How to cite this URL:
Arya KN. Evolution of motor therapies in stroke rehabilitation: An eternal path. Neurol India [serial online] 2018 [cited 2019 Feb 16];66:1303-5. Available from:

Historically, motor therapies, such as Brunnstrom and Bobath's approach, were developed with a view to enhance motor recovery among post-stroke hemiparetic subjects. Specific or generic regimes, for instance, motor re-learning programs and proprioceptive neuromuscular facilitation (PNF) techniques are still in use. The ‘eclectic mix model' approach is the usual choice of many practitioners. Majority of these therapies were based on the clinical experience of the developer, as well as the then available neurophysiological evidence. Although the approaches are frequently practiced clinically, these techniques lacked robust effectiveness and evidence.[1]
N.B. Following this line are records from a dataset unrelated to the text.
/-- Major 0x31, reductions (Table 07.3): the scope stands in the low four bits of the minor. -/
def decode31 (r : Raw) : Except DecodeError Instr :=
  let sc := r.minor.setWidth 4
  match r.minor.toNat / 16 with
  | 2 => r.control true [r.dst.toNat] .any [r.b] (fun sp w => .redAdd r.hdr sc sp w r.a r.b)
  | 3 => r.control false [r.dst.toNat] .any [] (fun sp _ => .redAddF32 r.hdr sc sp r.a r.b)
  | 4 => r.control false [r.dst.toNat] .any [] (fun sp _ => .redMin r.hdr .si32 sc sp r.a r.b)
  | 5 => r.control false [r.dst.toNat] .any [] (fun sp _ => .redMin r.hdr .ui32 sc sp r.a r.b)
  | 6 => r.control false [r.dst.toNat] .any [] (fun sp _ => .redMax r.hdr .si32 sc sp r.a r.b)
  | 7 => r.control false [r.dst.toNat] .any [] (fun sp _ => .redMax r.hdr .ui32 sc sp r.a r.b)
  | 8 => r.control true [r.dst.toNat] .any [r.b] (fun sp w => .redAnd r.hdr sc sp w r.a r.b)
  | 9 => r.control true [r.dst.toNat] .any [r.b] (fun sp w => .redOr r.hdr sc sp w r.a r.b)
  | 10 => r.control true [r.dst.toNat] .any [r.b] (fun sp w => .redXor r.hdr sc sp w r.a r.b)
  | _ => .error .illegal

/-- Major 0x32, fences (Table 07.3): the scope stands in the low four bits of the minor. -/
def decode32 (r : Raw) : Except DecodeError Instr :=
  let sc := r.minor.setWidth 4
  match r.minor.toNat / 16 with
  | 1 => r.form [r.dst.toNat, r.a.toNat, r.b.toNat, r.c.toNat] .any [] [] (.fenceRel r.hdr sc)
  | 2 => r.form [r.dst.toNat, r.a.toNat, r.b.toNat, r.c.toNat] .any [] [] (.fenceAcq r.hdr sc)
  | 3 => r.form [r.dst.toNat, r.a.toNat, r.b.toNat, r.c.toNat] .any [] [] (.fenceAr r.hdr sc)
  | _ => .error .illegal

/-- Major 0x36, named barriers (Table 08.3). -/
def decode36 (r : Raw) : Except DecodeError Instr :=
  match r.minor.toNat with
  | 0x01 => r.form [r.dst.toNat, r.b.toNat / 16, r.c.toNat] .none [] [] (.binit r.hdr (r.b.setWidth 4) r.a)
  | 0x02 => r.form [r.dst.toNat, r.a.toNat, r.b.toNat / 16, r.c.toNat] .none [] [] (.barv r.hdr (r.b.setWidth 4))
  | 0x03 => r.form [r.dst.toNat, r.b.toNat / 16, r.c.toNat] .none [] [] (.barvExp r.hdr (r.b.setWidth 4) r.a)
  | 0x04 => r.form [r.dst.toNat, r.b.toNat / 16, r.c.toNat] .none [] [] (.bexp r.hdr (r.b.setWidth 4) r.a)
  | 0x05 => r.form [r.dst.toNat, r.a.toNat, r.b.toNat / 16, r.c.toNat] .none [] [] (.bdrop r.hdr (r.b.setWidth 4))
  | 0x08 => r.form [r.b.toNat / 16, r.c.toNat] .none [r.dst] [] (.bwait r.hdr r.dst (r.b.setWidth 4) r.a)
  | 0x09 => r.form [r.a.toNat, r.b.toNat / 16, r.c.toNat] .none [r.dst] [] (.btest r.hdr r.dst (r.b.setWidth 4))
  | 0x0A => r.form [r.dst.toNat, r.a.toNat, r.b.toNat / 16, r.c.toNat] .none [] [] (.bsync r.hdr (r.b.setWidth 4))
  | _ => .error .illegal

/-- Major 0x37, queue ports (Table 08.4). -/
def decode37 (r : Raw) : Except DecodeError Instr :=
  match r.minor.toNat with
  | 0x01 => r.form [r.dst.toNat / 8, r.b.toNat, r.c.toNat] .none [] [] (.qmovPush r.hdr (r.dst.setWidth 3) r.a)
  | 0x02 => r.form [r.a.toNat / 8, r.b.toNat, r.c.toNat] .none [] [] (.qmovPop r.hdr r.dst (r.a.setWidth 3))
  | 0x03 => r.form [r.a.toNat / 8, r.b.toNat, r.c.toNat] .none [] [] (.qmovPeek r.hdr r.dst (r.a.setWidth 3))
  | 0x08 => r.form [r.a.toNat / 8, r.b.toNat, r.c.toNat] .none [] [] (.qmovStat r.hdr r.dst (r.a.setWidth 3))
  | _ => .error .illegal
During the last few decades, the ‘constraint-induced movement' therapy has drawn attention by proving its effectiveness both in animal models as well as in human beings, with the therapy being effective in improving both motor behaviour as well as in initiating cortical alterations. Regimes such as mirror therapy, mental imagery, robotics, virtual training, body weight-support treadmill training, and non-invasive brain stimulation are other contemporary methods that may induce motor and neural changes.[2],[3],[4]

‘Neuroplasticity’, or the ability of the brain to reorganize itself, is the underpinning mechanism responsible for the effectiveness of majority of these techniques. Thus, the biomarkers of neuroplasticity have become the benchmarks for endorsing the neuro-motor therapies. The principles of the effectiveness of motor therapy, such as its intensity, repetitiveness, and specificity, have been established for evaluating physiological and structural changes at the cortical level. Further methods to successfully harness the neural reorganization are still being explored.

Abnormal synergy, that is, an abnormal association between movements of the paretic limb, is the key challenge in post-stroke motor rehabilitation.[5] During the subject's effort to move one joint, the movements at other joints also occur involuntarily. Some of the motor therapies target the unusual linkage of the movements, whereas others focus on task-specificity or neural activation. The ultimate goal is to enhance voluntary motor control. The effort to enhance anti-synergistic movements also lessens the influence of spasticity, a passive phenomenon.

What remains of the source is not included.